Салтыков-Щедрин - Тюнькин Константин Иванович. Страница 23
Николай не осмелился приступить к «преобразованию крепостного состояния», но о «неотложной необходимости» этого смело говорилось на собраниях петрашевцев.
Огромная страна, весь ее национальный организм — от крепостного мужика, пахавшего и убиравшего свое или барское поле, от дворового человека, уже научившегося грамоте, от захолустного поместного дворянина или дворянского интеллигента до бюрократической верхушки и высочайшей власти — ощущала, часто со страхом перед грядущим переворотом, а то и вовсе бессознательно, не мыслью, а, так сказать, всем «нутром», мучительную гибельность и обреченность рокового положения, из которого не виделось исхода. Какой-то болезненный и непрерывный стон, истекавший из всех пор этого организма, всеохватывающая тревога, беспредельная «сердечная тоска» не могли не разрешиться чем-то пока неясным, может быть, катастрофой, может быть, вдруг выяснившейся, найденной светлой дорогой. Эту тревогу, этот стон выразила русская литература.

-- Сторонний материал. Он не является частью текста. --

/-! ### Bins, grants and rounds (R197 to R201, R203, R384) -/

/-- The references of a bin that may be placed in a chord: those whose ready time has come (R199), and none under a hypothesis that is being
resolved. -/
def eligible (s : State) (c : Nat) (b : Bin) : List Ref :=
  b.refs.filter fun r => match (s.core c).entry? r.frame with
    | some e => decide (r.readyAt ≤ s.cycle) && s.hypState b.ctx e.hid ≤ 1
    | none => false

/-- The lanes of the chord a grant of a bin would make. Under replay they are those of the core's next chord entry, in logged
order, and there are none while that entry names another block or a tag is not ready (R437). -/
def lanesOf (s : State) (c : Nat) (b : Bin) : List Ref :=
  if s.replaying b.ctx then match s.nextChord c with
    | some e => if e.act = b.act ∧ bits e.w2 0 32 = b.dblock then (s.logLanes c (s.eligible c b) e).getD [] else []
    | none => []
  else (s.eligible c b).take 32

/-- The room a bin's lanes take for each lane. -/
def binRoom (s : State) (c : Nat) (b : Bin) : Nat × Nat :=
  match s.lanesOf c b with
  | r :: _ => (((s.core c).entry? r.frame).map Entry.room).getD (0, 0)
  | [] => (0, 0)

/-- Whether a bin's chord fits the buffers as they stand (R200, R203). -/
def binFits (s : State) (c : Nat) (b : Bin) : Bool :=
  let chords := (s.core c).chords
  let n := (s.lanesOf c b).length
  let room := s.binRoom c b
  (chords.map fun p => p.2.room.1 * p.2.lanes.length).sum + room.1 * n ≤ Config.commitRoom
    && (chords.map fun p => p.2.room.2 * p.2.lanes.length).sum + room.2 * n ≤ Config.sendRoom

/-- A chord from the oldest references of a bin (R199, R251). A lane one of whose ports is uncorrectable is void from the start
(R343). -/
def grant (s : State) (c i slot : Nat) (b : Bin) : State :=
  let k := s.core c
  let refs := s.lanesOf c b
  let lane (r : Ref) : Lane := match k.entry? r.frame with
    | some e => { tag := e.tag, hid := e.hid, hid0 := e.hid, frame := r.frame, ports := (List.range 16).map (k.port r.frame) }
    | none => { tag := 0, hid := 0, hid0 := 0, frame := r.frame, ports := [] }
  let gathered (r : Ref) : Lane :=
    if (List.range 16).any fun p => b.hdr.expect.getLsbD p && k.badIn (k.frameAddr r.frame + 8 * p) 8 then
      { lane r with doom := some (trapEcc 0 1, 0xFF) }
    else lane r
  let va := match s.act? (actKey b.ctx b.act) with
    | some a => a.blockVa b.dblock
    | none => 0
  let blk := k.cached? b.ctx b.act va
  let ch : Chord := { ctx := b.ctx, act := b.act, dblock := b.dblock, va, img := blk.map fun x => (x.hdr, x.words),
                      lanes := refs.zipIdx.map fun p => (p.2, gathered p.1), granted := s.cycle, imgAt := s.cycle,
                      room := s.binRoom c b }
  let rest := b.refs.filter fun r => !refs.contains r
  let s := if s.replaying b.ctx then match s.nextChord c with
      | some e => s.consumeLog e
      | none => s
    else s.recordChord b.ctx c slot b.act b.dblock (ch.lanes.map fun l => l.2.tag)
  let s := s.modCore c fun k =>
    let k := refs.foldl (fun k r => k.modEntry r.frame fun e => { e with state := .firing }) k
    let k := { k with bins := if rest.isEmpty then ndel k.bins i else nput k.bins i { b with refs := rest, losses := 0, credit := 0, due := none, fires := false } }
    Core.placeQueue { k with chords := nput k.chords slot ch }
  match blk, k.refused? b.ctx b.act va with
  | none, some r => s.voidChord c slot { cause := 0x01, code := r.syndrome, addr := BitVec.ofNat 64 va } r.trapblk
  | none, none => s.modCore c fun k => k.askFill b.ctx b.act va []
  | some _, _ => s

end State

/-- The entry of the greatest value, the lower bin number among equals. -/
def bestBin (f : Bin → Nat) (l : NMap Bin) : Option (Nat × Bin) :=
  l.foldl (fun best p => match best with
    | none => some p
    | some q => if f q.2 < f p.2 then some p else some q) none

namespace State

/-- The bin of a round (R200), or none where no round is held. -/
def roundBin (s : State) (c : Nat) (fs ps : NMap Bin) : Option (Nat × Bin) :=
  let due := fs.filter fun p => decide (4 ≤ p.2.losses)
  match due.foldl (fun best p => match best with
      | none => some p
      | some q => if p.2.due.getD 0 < q.2.due.getD 0 then some p else some q) (none : Option (Nat × Bin)) with
  | some g => if s.binFits c g.2 then some g else none
  | none => bestBin Bin.credit ps

/-- The bins of a core after a round that granted another: a loss for each firable bin, credit for those of P. -/
def loseRound (s : State) (c g : Nat) (fs ps : NMap Bin) : State :=
  s.modCore c fun k =>
    let bins := k.bins.map fun p =>
      if p.1 = g ∨ !(fs.any fun q => q.1 == p.1) then p
      else
        let b := p.2
        let share := (s.ctx b.ctx).desc.share * (if 48 < b.refs.length then 2 else 1)
        (p.1, { b with losses := b.losses + 1, due := if b.losses = 3 then some k.rounds else b.due,
                       credit := if ps.any (fun q => q.1 == p.1) then b.credit + share else b.credit })
    { k with rounds := k.rounds + 1, bins }

/-- Whether an acquisition of a core's chord is under way: no later chord of the core fires before it ends (R222). -/
def gated (s : State) (c : Nat) : Bool := (s.core c).chords.any fun p => p.2.waits.any Wait.gate

/-- One arbitration round of a core (R200). A firable bin none of whose references may be placed now (R384, R437) takes no part. -/
def roundStep (s : State) (c : Nat) : State :=
  if s.gated c then s
  else
  let s := s.refreshBins c
  let k := s.core c
  let fs := k.bins.filter fun p => p.2.fires && !(s.lanesOf c p.2).isEmpty
  let fit := fs.filter fun p => s.binFits c p.2
  let top := fit.foldl (fun m p => max m (s.ctx p.2.ctx).desc.prio) 0
  let ps := fit.filter fun p => (s.ctx p.2.ctx).desc.prio == top
  match (List.range 16).find? fun i => (nget k.chords i).isNone, s.roundBin c fs ps with
  | some slot, some (g, b) => (s.loseRound c g fs ps).grant c g slot b
  | _, _ => s

/-- A bin's sustain timer expires (R197): it is firable from then on. -/
def expiryStep (s : State) (c i : Nat) : State :=
  s.modCore c fun k => match nget k.bins i with
    | some b => { k with bins := nput k.bins i (s.refreshBin c b) }
    | none => k

end State

def execTokenArrival (n : Nat) (s : State) : Answer := .next (s.arrivalStep n)
def execBlockFill (core : BitVec 8) (n : Nat) (s : State) : Answer := .next (s.blockFillStep core.toNat n)
def execFifoDivert (core : BitVec 8) (n : Nat) (s : State) : Answer := .next (s.divertStep core.toNat n)
def execSpillReload (ctx : BitVec 12) (core : BitVec 8) (s : State) : Answer := .next (s.reloadStep ctx core.toNat)
def execSpillAppend (n : Nat) (s : State) : Answer := .next (s.appendStep n)
def execBinSustainExpiry (core : BitVec 8) (bin : BitVec 6) (s : State) : Answer := .next (s.expiryStep core.toNat bin.toNat)
def execArbitrationRound (core : BitVec 8) (s : State) : Answer := .next (s.roundStep core.toNat)

end Sys2Proof.Machine
end

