/-- The place a hint acts on: a window 0 byte of the own package that a load could read; none otherwise. -/
def hintPlace (s : State) (ch : Chord) (a : Word) : Option (Nat × Bool × BitVec 8) :=
  if a.toNat < 2 ^ 57 then
    match s.translate { core := some s.flow.focusCore, die := dieOf s.flow.focusCore, ctx := ch.ctx } a.toNat with
    | .leaf l =>
      if (s.leafDenies ch.ctx l a.toNat 1 .read).isSome then none
      else match s.leafPlace (some s.flow.focusCore) l a.toNat with
        | .home pa cache slot => some (pa, cache, slot)
        | _ => none
    | _ => none
  else none

/-- PREF in a lane (R171): .l1 asks for a fill; .l2 changes nothing a program can see. -/
def prefBody (lv : PrefLevel) : Body := fun s ch _ _ x v =>
  match lv, hintPlace s ch v.a with
  | .l1, some (pa, true, slot) =>
    some (.val 0, s.modCore s.flow.focusCore fun k =>
      { k with fills := k.fills ++ [{ line := lineOf pa, slot, ctx := if x.hid = 0 then 0 else ch.ctx, hid := x.hid }] })
  | _, _ => some (.val 0, s)

def execPref (lv : PrefLevel) (f : Flds) (s : State) : Answer := .next (s.perform (.act1 .y) f 1 false (prefBody lv))

/-- CCTL in a lane (R172): an address that would fault does nothing. -/
def cctlBody (op : CctlOp) : Body := fun s ch _ _ _ v =>
  match hintPlace s ch v.a with
  | some (pa, _, _) => some (.eff (.cctl op pa), s)
  | none => some (.val 0, s)

def execCctl (op : CctlOp) (f : Flds) (s : State) : Answer := .next (s.perform (.act1 .y) f 1 false (cctlBody op))

/-- BCINV (R173): a range that leaves window 0 clears the whole block cache. -/
def bcinvBody : Body := fun s _ _ _ _ v =>
  if v.a.toNat + v.b.toNat ≤ 2 ^ 57 then some (.eff (.bcinv v.a.toNat v.b.toNat), s)
  else if v.b = 0 then some (.val 0, s)
  else some (.eff (.bcinv 0 (2 ^ 64)), s)

def bcinvShape : Shape := { u := .y, rdA := true, rdB := true, noP := true }

def execBcinv (f : Flds) (s : State) : Answer := .next (s.perform bcinvShape f 1 false bcinvBody)

/-! ### The frame heap (R174, R175) -/

/-- The first frames of every run of `n` free frames. -/
def Core.freeRuns (k : Core) (n : Nat) : List Nat :=
  (List.range (k.frames + 1 - n)).filter fun j => (List.range n).all fun i => k.frameFree (j + i)

/-- Zeroes frames (R174). -/
def Core.zeroFrames (k : Core) (j n : Nat) : Core :=
  (List.range n).foldl (fun (m : Core) i => m.zeroSram (k.frameAddr (j + i)) (k.frameAddr (j + i) + 128)) k

/-- FRMA in a lane: a freely chosen run (assumption log 11), or 0. -/
def frmaBody : Body := fun s ch _ _ _ v =>
  let c := s.flow.focusCore
  let n := v.a.toNat
  if n < 1 ∨ 64 < n then some (.val 0, s)
  else
    let runs := (s.core c).freeRuns n
    if runs.isEmpty then some (.val 0, s)
    else
      let (i, s) := s.pick runs.length
      let j := (runs[i]?).getD 0
      let (id, s) := s.newId
      let s := s.modCore c fun k => { k.zeroFrames j n with allocs := k.allocs ++ [{ id, ctx := ch.ctx, act := ch.act, first := j, count := n }] }
      some ({ LaneRes.val (frameHandle c j) with frma := [id] }, s)

def frmaShape : Shape := { u := .n, rdA := true, noP := true, yields := true }

def execFrma (f : Flds) (s : State) : Answer := .next (s.perform frmaShape f 1 false frmaBody)

/-- FRMF in a lane: the handle must name the first byte of a live allocation of the context. -/
def frmfBody : Body := fun s ch _ _ _ v =>
  match handleFrame v.a with
  | some (c, j) => match (s.core c).allocs.find? fun a => a.ctx == ch.ctx && a.first == j with
    | some a => some (.eff (.frmf c a.id), s)
    | none => some (.trapped (trapProt 0 v.a), s)
  | none => some (.trapped (trapProt 0 v.a), s)

def frmfShape : Shape := { u := .n, rdA := true, noP := true }

def execFrmf (f : Flds) (s : State) : Answer := .next (s.perform frmfShape f 1 false frmfBody)

/-! ### Compaction (R176 to R178) -/

/-- The outcome of a claim for one lane. -/
inductive Claimed
  | at_ (q : Nat) (k : Claim)
  | trap (t : Trap)
deriving DecidableEq, Repr, Inhabited

/-- A claim's header as read. -/
structure CmpkHdr where
  count : Nat
  bound : Nat
  rowbase : Nat
  data : Word
  offs : Word
deriving DecidableEq, Repr, Inhabited

def CmpkHdr.ofBytes (b : List Byte) : CmpkHdr :=
  let n (o len : Nat) : Nat := natOfBytes ((b.drop o).take len)
  { count := n 0 4, bound := n 4 4, rowbase := n 12 4, data := BitVec.ofNat 64 (n 16 8), offs := BitVec.ofNat 64 (n 24 8) }

/-- The steps of a claim from lane to lane (R178): `q` is the position the next lane is offered. None where a check must
wait. The positions, the traps, and the count reached. -/
def claimLanes (core : Nat) (ch : Chord) (i : Nat) (w : CmpkWord) (sz : AtSize) (h : CmpkHdr) (addr : Word) (holes : Place) :
    List ClaimLane → Nat → State → Option (List (Nat × Claimed) × Nat × State)
  | [], q, s => some ([], q, s)
  | l :: r, q, s =>
    let wb := if w.offw then 4 else 2
    let n := atBytes sz
    let o : Int := (l.tag.toNat : Int) - h.rowbase
    let ovf (reason : BitVec 8) : Trap := { cause := 0x0C, reason, addr, aux := BitVec.ofNat 63 (q % 2 ^ 32) }
    let go (one : Claimed) (q' : Nat) (s : State) : Option (List (Nat × Claimed) × Nat × State) :=
      match claimLanes core ch i w sz h addr holes r q' s with
      | none => none
      | some (rest, q'', s) => some ((l.lane, one) :: rest, q'', s)
    if w.offen && (o < 0 || (2 ^ (8 * wb) - 1 : Int) ≤ o) then go (.trap (ovf 1)) q s
    else if h.bound ≤ q then go (.trap (ovf 0)) q s
    else
      let x := (nget ch.lanes l.lane).getD { tag := l.tag, hid := 0, hid0 := 0, frame := 0, ports := [] }
      let who : Who := { laneWho s ch i x 1 with core := some core, die := dieOf core }
      match s.check core who (h.data + BitVec.ofNat 64 (q * n)) n 1 .write true true with
      | .wait => none
      | .trap t s => go (.trap t) q s
      | .ok pl s =>
        let data := (bytesOfWord l.data).take n
        if w.offen then
          match s.check core who (h.offs + BitVec.ofNat 64 (q * wb)) wb 1 .write true true with
          | .wait => none
          | .trap t s => go (.trap t) q s
          | .ok po s =>
            go (.at_ q { idx := i, hdr := holes, elem := pl, offs := po, data, off := bytesOfNat wb o.toNat }) (q + 1) s
        else go (.at_ q { idx := i, hdr := holes, elem := pl, offs := [], data, off := [] }) (q + 1) s
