/-- Performs a chord effect on the matrix engine. `tag` is that of the lowest committing lane. -/
def State.mxEffect (s : State) (c : Nat) (n : BitVec 12) (act : BitVec 16) (ks : List Word) (tag : BitVec 32) (e : Eff) : State :=
  let key := actKey n act
  match e with
  | .mxbind slot a b acc w k0 k1 => s.modCore c fun k =>
    let x := k.mxe.acc acc
    k.makeBinding slot { actKey := key, w, k0, k1, a, b, acc, tag } (if x.live then x else { x with fmt := accFmtOf w.afmt.toNat })
  | .mxunb slot => s.modCore c fun k => k.freeSlot slot
  | .mxfire a b acc w => s.modCore c fun k =>
    let x := k.mxe.acc acc
    let k := k.setCons key (k.mxIn key a b w) .matrix
    let m := k.mxe.setAcc acc { x with owner := some key, pend := true, fmt := if x.live then x.fmt else accFmtOf w.afmt.toNat }
    { k with mxe := { m with queue := m.queue ++ [{ actKey := key, w, a, b, acc, tag }] } }
  | .mxz acc => s.modCore c fun k =>
    let x := (k.mxe.acc acc).clear
    { k with mxe := k.mxe.setAcc acc { x with owner := some key } }
  | .mxld acc addr pl =>
    let x := (s.core c).mxe.acc acc
    let bs := (s.mxPlaces c n pl addr.toNat (1024 * x.fmt.bytes)).map (engByte s)
    let els := (List.range 1024).map fun i => bytesAt bs (i * x.fmt.bytes) x.fmt.bytes
    let x' : Acc := { x with elems := els, kt := 0, vr := 32, vc := 32, live := true, full := false, owner := some key }
    s.bump.modCore c fun k => { k with mxe := k.mxe.setAcc acc x' }
  | .mxst acc addr w bl els =>
    let x := (s.core c).mxe.acc acc
    let bias := if w.bias then (s.mxPlaces c n bl (biasAddr ks w).toNat 128).map (engByte s) else []
    let s := if w.bias then s.bump else s
    let s := if w.dkind then s.epiPush c key ks w x bias else s.corePut c n (s.mxElems c n els (epiStores ks w x bias addr))
    s.modCore c fun k =>
      let x := if w.clr then (k.mxe.acc acc).clear else k.mxe.acc acc
      { k with mxe := k.mxe.setAcc acc { x with owner := some key } }
  | .mxmute slot => s.modCore c fun k => k.startMute slot false
  | .mxsave slot addr pl => match nget (s.core c).mxe.slots slot with
    | none => s
    | some b =>
      let x := (s.core c).mxe.acc b.acc
      let s := s.corePut c n ((s.mxPlaces c n pl addr.toNat (saveLen x.fmt)).zip (saveBytes b x))
      s.modCore c fun k =>
        let k := k.freeSlot slot
        let x := x.clear
        { k with mxe := k.mxe.setAcc b.acc { x with owner := none, bind := none } }
  | .mxrest slot _ bs =>
    let v := MxSave.ofBytes bs
    s.modCore c fun k => k.makeBinding slot
      { actKey := key, w := v.w, k0 := v.k0, k1 := wordAt ks (v.w.opk.toNat + 1), a := v.a, b := v.b, acc := v.acc, sat := v.sat,
        otiles := v.otiles, tag := v.tag } (if v.val.live then v.val else { v.val with fmt := accFmtOf v.w.afmt.toNat })
  | _ => s

/-! ### Chord effects at execution (R266) -/

/-- The breach of a chord effect. -/
def effBreach (k : Core) (key : Nat) (ks : List Word) (e : Eff) : Option Trap :=
  match ringBreach k key ks e with
  | some t => some t
  | none => mxBreach k key ks e

namespace State

/-- Performs a chord effect. `tag` and `hid` are those of the lowest committing lane. -/
def chordEffect (s : State) (c : Nat) (n : BitVec 12) (act : BitVec 16) (ks : List Word) (tag : BitVec 32) (hid : BitVec 8) (e : Eff) : State :=
  (s.ringEffect c n act ks tag hid e).mxEffect c n act ks tag e

/-- The state as a chord effect will leave it, so far as the checks of a later one look at it. -/
def afterEff (s : State) (c : Nat) (ch : Chord) (ks : List Word) (e : Eff) : State :=
  match e with
  | .strmc h => match (s.core c).stream? ch.key h with
    | some x => s.modCore c fun k => k.dropStream x
    | none => s
  | e => if (effBreach (s.core c) ch.key ks e).isNone then s.chordEffect c ch.ctx ch.act ks 0 0 e else s

/-- The state as the chord's earlier chord effects will leave it (R266). -/
def afterChordEffs (s : State) (c : Nat) (ch : Chord) (ks : List Word) : State :=
  ch.effs.foldl (fun s e => s.afterEff c ch ks e.2) s

end State

/-- A chord effect at execution: refused in every lane under a hypothesis, checked against the state its forerunners leave. -/
def chordEff (s : State) (ch : Chord) (e : Eff) (v : Word) : LaneRes × State :=
  if ch.lanes.any fun p => p.2.hid != 0 then (.trapped { cause := 0x0F }, s)
  else
    let ks := s.consts ch
    let c := s.flow.focusCore
    match effBreach ((s.afterChordEffs c ch ks).core c) ch.key ks e with
    | some t => (.trapped t, s)
    | none => ({ LaneRes.val v with effs := [e] }, s)

end Sys2Proof.Machine
end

Из-под перегоревшего пепла изжитого прошлого огненными вспышками пробивались гениальные произведения искусства (литературы прежде всего) — «Мертвые души» Гоголя, «Демон», «Герой нашего времени» Лермонтова, песни Кольцова, «Бедные люди» Достоевского, заключавшие в себе неисчерпаемо огромный потенциал для живой мысли, для беспощадного анализа, для отыскания идеала.
Живая мысль, беспощадный анализ, отыскиваемый идеал, то слово, которое двинет наконец вперед как бы остановившуюся в своем движении российскую историю, — все порождало не только споры, но и разрывало старые дружеские связи, как это было, например, в полемике Белинского и К. Аксакова по поводу «Мертвых душ».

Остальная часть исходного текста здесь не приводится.